Whatever your age or stage of life, you can always ask yourself: What do you want to be when you grow up? Or grow older?

Try this aspiration: Be like a 9-year-old girl — specifically, this 9-year-old girl.

“I just powered through it,” says Emma Leibow, who, at her tender age, has indeed powered through 16 MRIs revealing around 30 tumors in her little body, triggered by her genetic disorder, neurofibromatosis, which causes tumors to grow randomly and frequently.

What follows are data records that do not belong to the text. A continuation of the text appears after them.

-- ==== Sys2Proof/Machine/TimeOps.lean ====
section
/-!
DEFINITION. The time unit's shared operations ("Time, timestamps and timed launch"): time values, domains, service time
with its residual, selection, measurements, pulse schedules, and what a step of service time does to the bins.
-/
namespace Sys2Proof.Machine

open Sys2Proof

/-- Time values wrap at 2^48 s (R109). -/
def timeMod : Nat := 2 ^ 48 * uS

/-- The time unit's update. -/
def State.setTime (s : State) (f : TimeState → TimeState) : State := { s with time := f s.time }

/-- A domain, and its update. -/
def State.domain (s : State) (d : Nat) : Domain := Tab.get {} s.time.domains d
def State.setDomain (s : State) (d : Nat) (f : Domain → Domain) : State :=
  s.setTime (fun t => { t with domains := Tab.put {} t.domains d (f (s.domain d)) })

/-- A pulse output, and its update. -/
def State.pulseOut (s : State) (k : Nat) : Pulse := Tab.get {} s.time.pulses k
def State.setPulse (s : State) (k : Nat) (f : Pulse → Pulse) : State :=
  s.setTime (fun t => { t with pulses := Tab.put {} t.pulses k (f (s.pulseOut k)) })

/-- A sum taken modulo 2^48 s. -/
def timeAdd (a : Nat) (b : Int) : Nat := (((a : Int) + b) % (timeMod : Int)).toNat

/-- The signed difference a - b of two time values, the shorter way round. -/
def timeDiff (a b : Nat) : Int :=
  let d := ((a : Int) - b) % (timeMod : Int)
  if d < (timeMod / 2 : Nat) then d else d - timeMod

/-- 96 bits read as a time value. -/
def timeOfWord (w : Nat) : Nat := bits w 48 48 * uS + bits w 16 32 * uNs + bits w 0 16

/-- The short timestamp of a time value (R110). -/
def shortStamp (t : Nat) : Nat := (t / uS % 2 ^ 16) * 2 ^ 48 + (t % uS / uNs) * 2 ^ 16 + t % uNs

/-- A short timestamp read as the nearest instant to `ref` (R110). -/
def shortTime (w ref : Nat) : Nat :=
  let low := bits w 48 16 * uS + bits w 16 32 * uNs + bits w 0 16
  let span := 65536 * uS
  let d := ((low : Int) - (ref % span : Nat)) % (span : Int)
  timeAdd ref (if d < (span / 2 : Nat) then d else d - span)

/-- Picoseconds as units of 2^-16 ns. -/
def psUnits (ps : Int) : Int := roundDiv (ps * 65536) 1000

/-- A domain's time at a local time (R111): the local counter with the domain's phase and frequency. -/
def domainAt (d : Domain) (at_ : Nat) : Nat :=
  let dt : Int := (at_ : Int) - d.since
  timeAdd d.base (dt + dt * d.freq / (65536 * 1000000000))

/-- The residual O at the present moment (R117): slewed toward 0 at SLEW_RATE. -/
def residualNow (s : State) : Int :=
  let o := s.time.residual
  let moved : Nat := (s.now - s.time.residualAt) * s.get .TIME_SEL_SLEW_RATE / 1000000000
  if o < 0 then min 0 (o + moved) else max 0 (o - moved)

/-- The selected domain. -/
def selected (s : State) : Nat := s.get .TIME_STATUS_SELECTED

/-- Service time: the selected domain's time plus O (R117). -/
def serviceTime (s : State) : Nat := timeAdd (domainAt (s.domain (selected s)) s.now) (residualNow s)

/-- Service time is valid while the selected domain is (R116). -/
def serviceValid (s : State) : Bool := s.isSet .TIME_STATUS_VALID

/-- Service time at a local time, by the domain's phase and frequency and the slew of now (R111, R117). -/
def serviceAt (t : Nat) (s : State) : Nat := serviceTime { s with now := t }

/-- The local time at which service time reaches L (R91, R126): the difference to it, taken again where it leads, as the rate of service
time differs little from that of the local counter. -/
def localOf (l : Nat) (s : State) : Nat :=
  (List.range 6).foldl (fun t _ => ((t : Int) + timeDiff l (serviceAt t s)).toNat) s.now

/-- NOW_SUB and RESIDUAL show service time as it stands (Tables 4.9, 4.11). -/
def refreshTime (s : State) : State :=
  let t := serviceTime s
  ((s.set .TIME_NOW_SUB_NS (t % uS / uNs)).set .TIME_NOW_SUB_FRAC (t % uNs)).setI .TIME_STATUS_RESIDUAL
    (roundDiv (residualNow s) uNs)

/-- A read of NOW_SUB latches the seconds in NOW_SEC (R4, Tables 4.9 and 4.10). -/
def latchNow (s : State) : State := (refreshTime s).set .TIME_NOW_SEC_SECONDS (serviceTime s / uS)

/-- A signed number of ns in two 32-bit words. -/
def nsWords (u : Int) : List Nat :=
  let v := ofSigned 64 (roundDiv u uNs)
  [v / 2 ^ 32, v % 2 ^ 32]

/-- A bin record's age shift: every kept bin grows older by one, `top` bins kept (R74, R75). -/
def shiftBins (key top : Nat) (closed fresh_ : PmBin) (m : Tab PmBin) : Tab PmBin :=
  let m := (List.range (top - 1)).foldl (fun m a =>
    Tab.put {} m (key + (top - a)) (Tab.get {} m (key + (top - a - 1)))) m
  Tab.put {} (Tab.put {} m (key + 1) closed) key fresh_

/-- Key of the current bin of a subject; kind 0 quarter-hour, 1 day. -/
def binKey (subject kind : Nat) : Nat := (subject * 2 + kind) * 64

Seated beside Emma at a Henderson Coffee Bean and Tea Leaf, where she is up, down, in and out of her chair — as any rambunctious 9-year-old would be — her dad, former Jersey Boys co-star Jeff Leibow, gazes admiringly at his daughter.

“One thing I’ve learned is how generous the performing community in this town is. I’ve always been floored by it.” — Jeff Leibow

“Watching her say something like that,” he says, “will get me all the way through Oct. 21.” That’s the date for his eighth annual NF Hope Concert to battle neurofibromatosis. Hosted by Chet Buchanan of KLUC 98.5-FM, at the Palazzo Theatre, it’s a passion project for Leibow and his wife, Melody, who are producers, directors and overall maestros for the Vegas guest headliners.

“We started out with maybe a hundred people in the audience,” says Melody, a onetime professional singer, about the inaugural 2011 production in the showroom at the former Las Vegas Hilton (now Westgate Las Vegas). “Now we’re up to about 600 people. Our first year we might have raised about $6,800 and last year we were over $100,000. Every year it surprises us how many people here wrap their arms around us and come out and donate.” (Ultimate goal: topping $1 million by 2020.)

Donations go to battling neurofibromatosis, a prevalent but little-known disease — dubbed NF for short — that affects one in every 2,500 births in the United States, totaling around 128,000 cases currently. That makes it more common than hereditary muscular dystrophy, cystic fibrosis, Huntington’s disease and Tay-Sachs combined.

Among the performers scheduled to join the fight this year: Clint Holmes, Mo5aic, Human Nature, the Bronx Wanderers, Earl Turner, Finding Faith, Grammy winners All-4-One, Nicole Pryor and the Las Vegas Academy Choir. 

“One thing I’ve learned is how generous the performing community in this town is,” says Jeff, who portrayed Nick Massi of The Four Seasons in the Vegas version of Jersey Boys for around 2,800 performances, from the musical’s 2008 debut until he departed in 2014. “I’ve always been floored by it.”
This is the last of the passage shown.